What is required
Taking each line of the records in turn, count those containing "touches" and report only the number.

Source information
-- ==== Sys2Proof/Proofs/Retirement.lean ====
section
/-! SUPPORT. The issuer's end of an instruction (R310, R319), for a split and for a handler: what a retirement, a wait and
a note of the issue leave. -/

namespace Sys2Proof.Machine

open Sys2Proof.Claims

/-- A context that issues is that of a split of a group, or of a handler (R184). -/
theorem ctx_cases {s : State} {c : Ctx} (hctx : s.ctx = some c) :
    (∃ gid e g sp, s.turn.cur = some (.split gid e) ∧ FMap.find s.groups gid = some g ∧ FMap.find g.table e = some sp ∧ c = groupCtx g gid e sp) ∨
    (∃ hid h g, s.turn.cur = some (.handler hid) ∧ FMap.find s.handlers hid = some h ∧ FMap.find s.groups h.gid = some g ∧ c = handlerCtx h hid g) := by
  unfold State.ctx State.ctxOf at hctx
  split at hctx
  case h_1 gid e hcur =>
    split at hctx
    · next g hg =>
      split at hctx
      · next sp hsp => exact .inl ⟨gid, e, g, sp, hcur, hg, hsp, (Option.some.inj hctx).symm⟩
      · cases hctx
    · cases hctx
  case h_2 hid hcur =>
    split at hctx
    · next h hh =>
      split at hctx
      · next g hg => exact .inr ⟨hid, h, g, hcur, hh, hg, (Option.some.inj hctx).symm⟩
      · cases hctx
    · cases hctx
  case h_3 => cases hctx

/-- The issuer's group is there. -/
theorem group_of_ctx {s : State} {c : Ctx} (hctx : s.ctx = some c) : ∃ g, FMap.find s.groups c.gid = some g := by
  obtain ⟨gid, e, g, sp, hcur, hg, hsp, rfl⟩ | ⟨hid, h, g, hcur, hh, hg, rfl⟩ := ctx_cases hctx
  · exact ⟨g, hg⟩
  · exact ⟨g, hg⟩

/-- Outside single-lane mode the issuer is a split that stands in its group's table. -/
theorem split_of_ctx {s : State} {c : Ctx} (hctx : s.ctx = some c) (hs : c.single = false) :
    ∃ g, FMap.find s.groups c.gid = some g ∧ FMap.find g.table c.entry = some c.split ∧ c = groupCtx g c.gid c.entry c.split ∧
      s.turn.cur = some (.split c.gid c.entry) := by
  obtain ⟨gid, e, g, sp, hcur, hg, hsp, rfl⟩ | ⟨hid, h, g, hcur, hh, hg, rfl⟩ := ctx_cases hctx
  · exact ⟨g, hg, hsp, rfl, hcur⟩
  · cases hs

/-- In single-lane mode it is a handler. -/
theorem handler_of_ctx {s : State} {c : Ctx} (hctx : s.ctx = some c) (hs : c.single = true) :
    ∃ hid h g, s.turn.cur = some (.handler hid) ∧ FMap.find s.handlers hid = some h ∧ FMap.find s.groups h.gid = some g ∧ c = handlerCtx h hid g := by
  obtain ⟨gid, e, g, sp, hcur, hg, hsp, rfl⟩ | ⟨hid, h, g, hcur, hh, hg, rfl⟩ := ctx_cases hctx
  · cases hs
  · exact ⟨hid, h, g, hcur, hh, hg, rfl⟩

theorem who_of_single {s : State} {c : Ctx} (hctx : s.ctx = some c) (hs : c.single = true) : ∃ hid, c.who = .handler hid := by
  obtain ⟨hid, h, g, hcur, hh, hg, rfl⟩ := handler_of_ctx hctx hs
  exact ⟨hid, rfl⟩

/-! A split. -/

/-- The end of a split's issue notes the split as the last one to issue, unless the instruction had issued before (R140, R313). -/
theorem State.noteEnd_of_ctx {s0 s : State} {c c' : Ctx} {g : Group} (hctx : s0.ctx = some c) (hs : c.single = false)
    (hturn : s.turn.cur = s0.turn.cur) (hwho : c'.who = c.who) (hg : FMap.find s.groups c.gid = some g) :
    ∃ spin, s.noteEnd c c' = s.setGroup c.gid { g with lastSplit := if c.split.issued = none then c.entry else g.lastSplit, spin := spin } := by
  obtain ⟨g0, hg0, hsp0, hc, hcur⟩ := split_of_ctx hctx hs
  have hw : c.who = .split c.gid c.entry := who_of_ctx hctx hs
  rw [hw] at hwho
  simp only [State.noteEnd, hwho, State.modGroup_of_find hg, hturn, hcur, decide_true, Bool.true_and]
  by_cases hi : c.split.issued = none
  · exact ⟨_, by simp only [hi, Option.isNone_none, if_true]; rfl⟩
  · refine ⟨(g.noteChange (regsChanged c.regs c'.regs)).spin, ?_⟩
    have hisome : c.split.issued.isNone = false := by simpa [Option.isSome_iff_ne_none] using hi
    simp only [hi, hisome, Bool.false_eq_true, if_false]
    unfold Group.noteChange
    split <;> rfl

/-- The group of a split that retires. -/
def Group.retired (g : Group) (c : Ctx) (regs : Regs) (seed : Word) (npc : BitVec 64) (spin : SpinState) : Group :=
  { g with regs := { regs with mode := c.keepMode.getD regs.mode }, srseed := seed, table := FMap.insert g.table c.entry (c.advance npc).split,
           lastSplit := if c.split.issued = none then c.entry else g.lastSplit, spin := spin }

/-- A split's retirement changes its group alone (R310). -/
theorem State.retire_of_split {s0 s : State} {c : Ctx} {g : Group} (hctx : s0.ctx = some c) (hs : c.single = false)
    (hturn : s.turn.cur = s0.turn.cur) (hg : FMap.find s.groups c.gid = some g) (regs : Regs) (seed : Word) (npc : BitVec 64) :
    ∃ spin, s.retire c { c with regs := regs, seed := seed } npc = s.setGroup c.gid (g.retired c regs seed npc spin) := by
  have hw : c.who = .split c.gid c.entry := who_of_ctx hctx hs
  have hput : s.putCtx (({ c with regs := regs, seed := seed } : Ctx).advance npc) =
      s.setGroup c.gid (g.withCtx c.entry (({ c with regs := regs, seed := seed } : Ctx).advance npc)) := State.putCtx_of_find hw hg
  obtain ⟨spin, hnote⟩ := State.noteEnd_of_ctx (c' := { c with regs := regs, seed := seed }) hctx hs
    (s := s.setGroup c.gid (g.withCtx c.entry (({ c with regs := regs, seed := seed } : Ctx).advance npc))) hturn rfl (State.find_setGroup ..)
  refine ⟨spin, ?_⟩
  rw [State.retire, hput, hnote, State.setGroup_setGroup]
  rfl

/-! A handler. -/

/-- What a handler's instruction writes back: the seed of its group, and its own registers, pc, prefix state and wait (R184). -/
def State.putHandler (s : State) (hid gid : Nat) (g : Group) (h : Handler) : State :=
  { s.setGroup gid g with handlers := FMap.insert s.handlers hid h }

theorem State.putCtx_of_handler {s : State} {c : Ctx} {hid : Nat} {h : Handler} {g : Group} (hwho : c.who = .handler hid)
    (hh : FMap.find s.handlers hid = some h) (hg : FMap.find s.groups c.gid = some g) :
    s.putCtx c = s.putHandler hid c.gid { g with srseed := c.seed }
      { h with regs := c.regs, pc := c.split.pc, pfx := c.split.pfx, wait := c.split.wait } := by
  have hfind : FMap.find (s.setGroup c.gid { g with srseed := c.seed }).handlers hid = some h := hh
  simp only [State.putCtx, hwho, State.modGroup_of_find hg, hfind]
  rfl

/-- A handler's retirement changes its context and its group's seed alone. -/
theorem State.retire_of_handler {s : State} {c c0 : Ctx} {h : Handler} {hid : Nat} {g g0 : Group} (hc : c = handlerCtx h hid g0)
    (hh : FMap.find s.handlers hid = some h) (hg : FMap.find s.groups h.gid = some g) (regs : Regs) (seed : Word) (npc : BitVec 64) :
    s.retire c0 { c with regs := regs, seed := seed } npc =
      s.putHandler hid h.gid { g with srseed := seed } { h with regs := regs, pc := npc, pfx := .clear, wait := .none } := by
  subst hc
  exact State.putCtx_of_handler (c := ({ handlerCtx h hid g0 with regs := regs, seed := seed } : Ctx).advance npc) rfl hh hg

theorem onlyIssuer_putHandler (s : State) {c : Ctx} {hid : Nat} (hwho : c.who = .handler hid) (g : Group) (h : Handler) :
    OnlyIssuer s c (s.putHandler hid c.gid g h) := by
  refine ⟨rfl, fun k hk => FMap.find_insert_other s.groups (Ne.symm hk) g, fun k hk => FMap.find_insert_other s.handlers (fun heq => hk ?_) h⟩
  rw [hwho, heq]

/-- A handler that holds a context lets itself read it back. -/
theorem holds_putHandler (s : State) {h : Handler} {hid : Nat} {g g' : Group} {h' : Handler} {regs : Regs} {seed : Word} {sp : Split}
    (hgid : h'.gid = h.gid) (hregs : h'.regs = regs) (hseed : g'.srseed = seed) (hsplit : sp = (handlerCtx h' hid g').split) :
    Holds (s.putHandler hid h.gid g' h') (handlerCtx h hid g) regs seed sp := by
  have hissued : sp.issued = none := by rw [hsplit]; rfl
  have hfind : FMap.find (s.putHandler hid h.gid g' h').handlers hid = some h' := FMap.find_insert_same ..
  have hgroup : FMap.find (s.putHandler hid h.gid g' h').groups h'.gid = some g' := by rw [hgid]; exact FMap.find_insert_same ..
  refine ⟨handlerCtx h' hid g', ?_, ?_, hseed, hsplit.symm⟩
  · simp only [State.ctxOf, handlerCtx, hfind, hgroup]
  · rw [settled, hissued]
    exact hregs

/-! Either. -/

/-- A retirement touches its issuer alone, which goes on after it (R310). -/
theorem retire_goes {s : State} {c : Ctx} (hctx : s.ctx = some c) (regs : Regs) (seed : Word) (npc : BitVec 64) :
    OnlyIssuer s c (s.retire c { c with regs := regs, seed := seed } npc) ∧
    GoesOn (s.retire c { c with regs := regs, seed := seed } npc) c regs seed npc := by
  obtain hs | hs := Bool.eq_false_or_eq_true c.single
  case inr =>
    obtain ⟨g, hg, hsp, hc, hcur⟩ := split_of_ctx hctx hs
    obtain ⟨spin, ht⟩ := State.retire_of_split hctx hs rfl hg regs seed npc
    rw [ht]
    exact ⟨onlyIssuer_setGroup .., holds_setGroup s (who_of_ctx hctx hs) rfl rfl (FMap.find_insert_same ..)⟩
  case inl =>
    obtain ⟨hid, h, g, hcur, hh, hg, hc⟩ := handler_of_ctx hctx hs
    rw [State.retire_of_handler hc hh hg, hc]
    exact ⟨onlyIssuer_putHandler (c := handlerCtx h hid g) s rfl _ _, holds_putHandler s rfl rfl rfl rfl⟩

end Sys2Proof.Machine

namespace Sys2Proof.Proofs

open Sys2Proof.Machine Sys2Proof.Claims

/-- Settles O12: `State.retire_of_split` and `State.retire_of_handler` give the state that a retirement leaves. -/
theorem retireFrame : Obligations.RetireFrame := by
  unfold Obligations.RetireFrame
  intro s c regs seed npc hctx
  obtain ⟨honly, hgoes⟩ := retire_goes hctx regs seed npc
  refine ⟨honly, hgoes, fun gid e hwho => ?split, fun hid hwho => ?handler⟩
  case split =>
    have hs : c.single = false := by
      refine Classical.byContradiction fun hs => ?_
      obtain ⟨hid, hhandler⟩ := who_of_single hctx (by simpa using hs)
      cases hwho.symm.trans hhandler
    obtain ⟨g, hg, hsp, hc, hcur⟩ := split_of_ctx hctx hs
    obtain ⟨spin, ht⟩ := State.retire_of_split hctx hs rfl hg regs seed npc
    obtain ⟨rfl, rfl⟩ : c.gid = gid ∧ c.entry = e := by simpa using (who_of_ctx hctx hs).symm.trans hwho
    exact ⟨g, spin, hg, by rw [ht, State.find_setGroup, Group.retired]⟩
  case handler =>
    have hs : c.single = true := by
      refine Classical.byContradiction fun hs => ?_
      cases hwho.symm.trans (who_of_ctx hctx (by simpa using hs))
    obtain ⟨hid', h, g, hcur, hh, hg, hc⟩ := handler_of_ctx hctx hs
    have hgid : c.gid = h.gid := by rw [hc]; rfl
    obtain rfl : hid' = hid := by simpa [hc, handlerCtx] using hwho
    rw [State.retire_of_handler hc hh hg, hgid]
    exact ⟨g, h, hg, hh, FMap.find_insert_same .., FMap.find_insert_same ..⟩

end Sys2Proof.Proofs
end

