/-- A prefix that its state admits goes on with the new prefix state and touches nothing else. -/
theorem goes_of_prefix {i : Instr} {f : PfxState → Option PfxState} {s : State} {c : Ctx} {p : PfxState}
    (hx : exec i s = issue i true (setPrefixState f) s) (hctx : s.ctx = some c) (hf : f c.split.pfx = some p) :
    Goes i s c c.regs c.seed (c.split.prefixed p) := by
  let c' : Ctx := { c with split := c.split.prefixed p }
  have hend : exec i s = .next (if c.single then s.putCtx c' else (s.putCtx c').modGroup c.gid (fun g => g.noteIssue c.entry false)) := by
    rw [hx, issue_of_ctx hctx (fun _ => rfl), setPrefixState, hf]
    rfl
  refine ⟨_, hend, ?_⟩
  obtain hs | hs := Bool.eq_false_or_eq_true c.single
  case inr =>
    obtain ⟨g, hg, hsp, hc, hcur⟩ := split_of_ctx hctx hs
    have hwho : c.who = .split c.gid c.entry := who_of_ctx hctx hs
    rw [if_neg (by simp [hs]), State.putCtx_of_find (c := c') hwho hg, State.modGroup_of_find (State.find_setGroup ..), State.setGroup_setGroup]
    exact ⟨onlyIssuer_setGroup .., holds_setGroup s hwho rfl rfl (FMap.find_insert_same ..)⟩
  case inl =>
    obtain ⟨hid, h, g, hcur, hh, hg, rfl⟩ := handler_of_ctx hctx hs
    rw [if_pos hs, State.putCtx_of_handler (c := c') (hid := hid) rfl hh hg]
    exact ⟨onlyIssuer_putHandler (c := handlerCtx h hid g) s rfl _ _, holds_putHandler s rfl rfl rfl rfl⟩

/-- A second prefix of a kind raises ILLEGAL_OP. -/
theorem raises_of_prefix {i : Instr} {f : PfxState → Option PfxState} {s : State} {c : Ctx}
    (hx : exec i s = issue i true (setPrefixState f) s) (hctx : s.ctx = some c) (hf : f c.split.pfx = none) :
    Raises i s c fIllegalOp c.split.mask 0#64 := by
  refine ⟨.plain fIllegalOp c.split.mask, rfl, rfl, rfl, ?_⟩
  rw [hx, issue_of_ctx hctx (fun _ => rfl), setPrefixState, hf]
  rfl

/-! Branches (R334, R335). -/

/-- An instruction that retires goes on. -/
theorem goes_of_retires {i : Instr} {s : State} {c : Ctx} {regs : Regs} {seed : Word} {npc : BitVec 64} (hctx : s.ctx = some c)
    (h : Retires i s c regs seed npc) : Goes i s c regs seed (c.advance npc).split :=
  ⟨_, h, retire_goes hctx regs seed npc⟩

/-- A taken branch is noted in its group's spin detector, and in nothing else (R143). -/
theorem State.noteTaken_of_find {s : State} {c : Ctx} {g : Group} (hs : c.single = false) (hg : FMap.find s.groups c.gid = some g)
    (target : BitVec 64) :
    s.noteTaken c target = s.setGroup c.gid { g with spin := g.spin.taken c.split.pc target (s.freeNow (hidOf c.gid)) } := by
  simp only [State.noteTaken, hs, Bool.false_eq_true, if_false, State.modGroup_of_find hg]

/-- A taken branch goes on at its target. -/
theorem goes_of_taken {i : Instr} {s : State} {c : Ctx} {target : BitVec 64} (hctx : s.ctx = some c)
    (hx : exec i s = .next ((s.noteTaken c target).retire c c target)) : Goes i s c c.regs c.seed (c.advance target).split := by
  obtain hs | hs := Bool.eq_false_or_eq_true c.single
  case inr =>
    obtain ⟨g, hg, hsp, hc, hcur⟩ := split_of_ctx hctx hs
    rw [State.noteTaken_of_find hs hg] at hx
    obtain ⟨hgoes, honly, _⟩ := goesOn_of_retire (s := s) (who_of_ctx hctx hs) target
      { g with spin := g.spin.taken c.split.pc target (s.freeNow (hidOf c.gid)) }
    exact ⟨_, hx, honly, hgoes⟩
  case inl =>
    rw [State.noteTaken, if_pos hs] at hx
    exact goes_of_retires hctx hx

theorem Ctx.target_eq {w : Nat} (c : Ctx) (i : BitVec w) : c.target i = c.split.pc + 4#64 * i.signExtend 64 := rfl

/-- BRA's end (R334). -/
theorem exec_bra {s : State} {c : Ctx} (hctx : s.ctx = some c) (i : BitVec 24) :
    exec (.bra i) s = .next ((s.noteTaken c (c.target i)).retire c c (c.target i)) := by
  have hx : exec (.bra i) s = execBra i s := rfl
  rw [hx, execBra, issue_of_ctx hctx (fun _ => rfl)]
  rfl

/-- An instruction that goes on with its registers as they were leaves what its issuer names, and stands at its new pc. -/
theorem branches_of_goes {i : Instr} {s : State} {c : Ctx} {sp : Split} {p q : BitVec 64} (hctx : s.ctx = some c)
    (h : Goes i s c c.regs c.seed sp) (hissued : sp.issued = none) (hpc : sp.pc = p ∨ sp.pc = q) :
    ∃ t, exec i s = .next t ∧ OnlyIssuer s c t ∧ regsOf t c.who = regsOf s c.who ∧ (pcOf t c.who = some p ∨ pcOf t c.who = some q) := by
  obtain ⟨t, hx, honly, hholds⟩ := h
  refine ⟨t, hx, honly, by rw [regsOf_of_holds hholds hissued, regsOf_of_ctx hctx], ?_⟩
  rw [pcOf_of_holds hholds]
  exact hpc.imp (congrArg some) (congrArg some)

Written response
2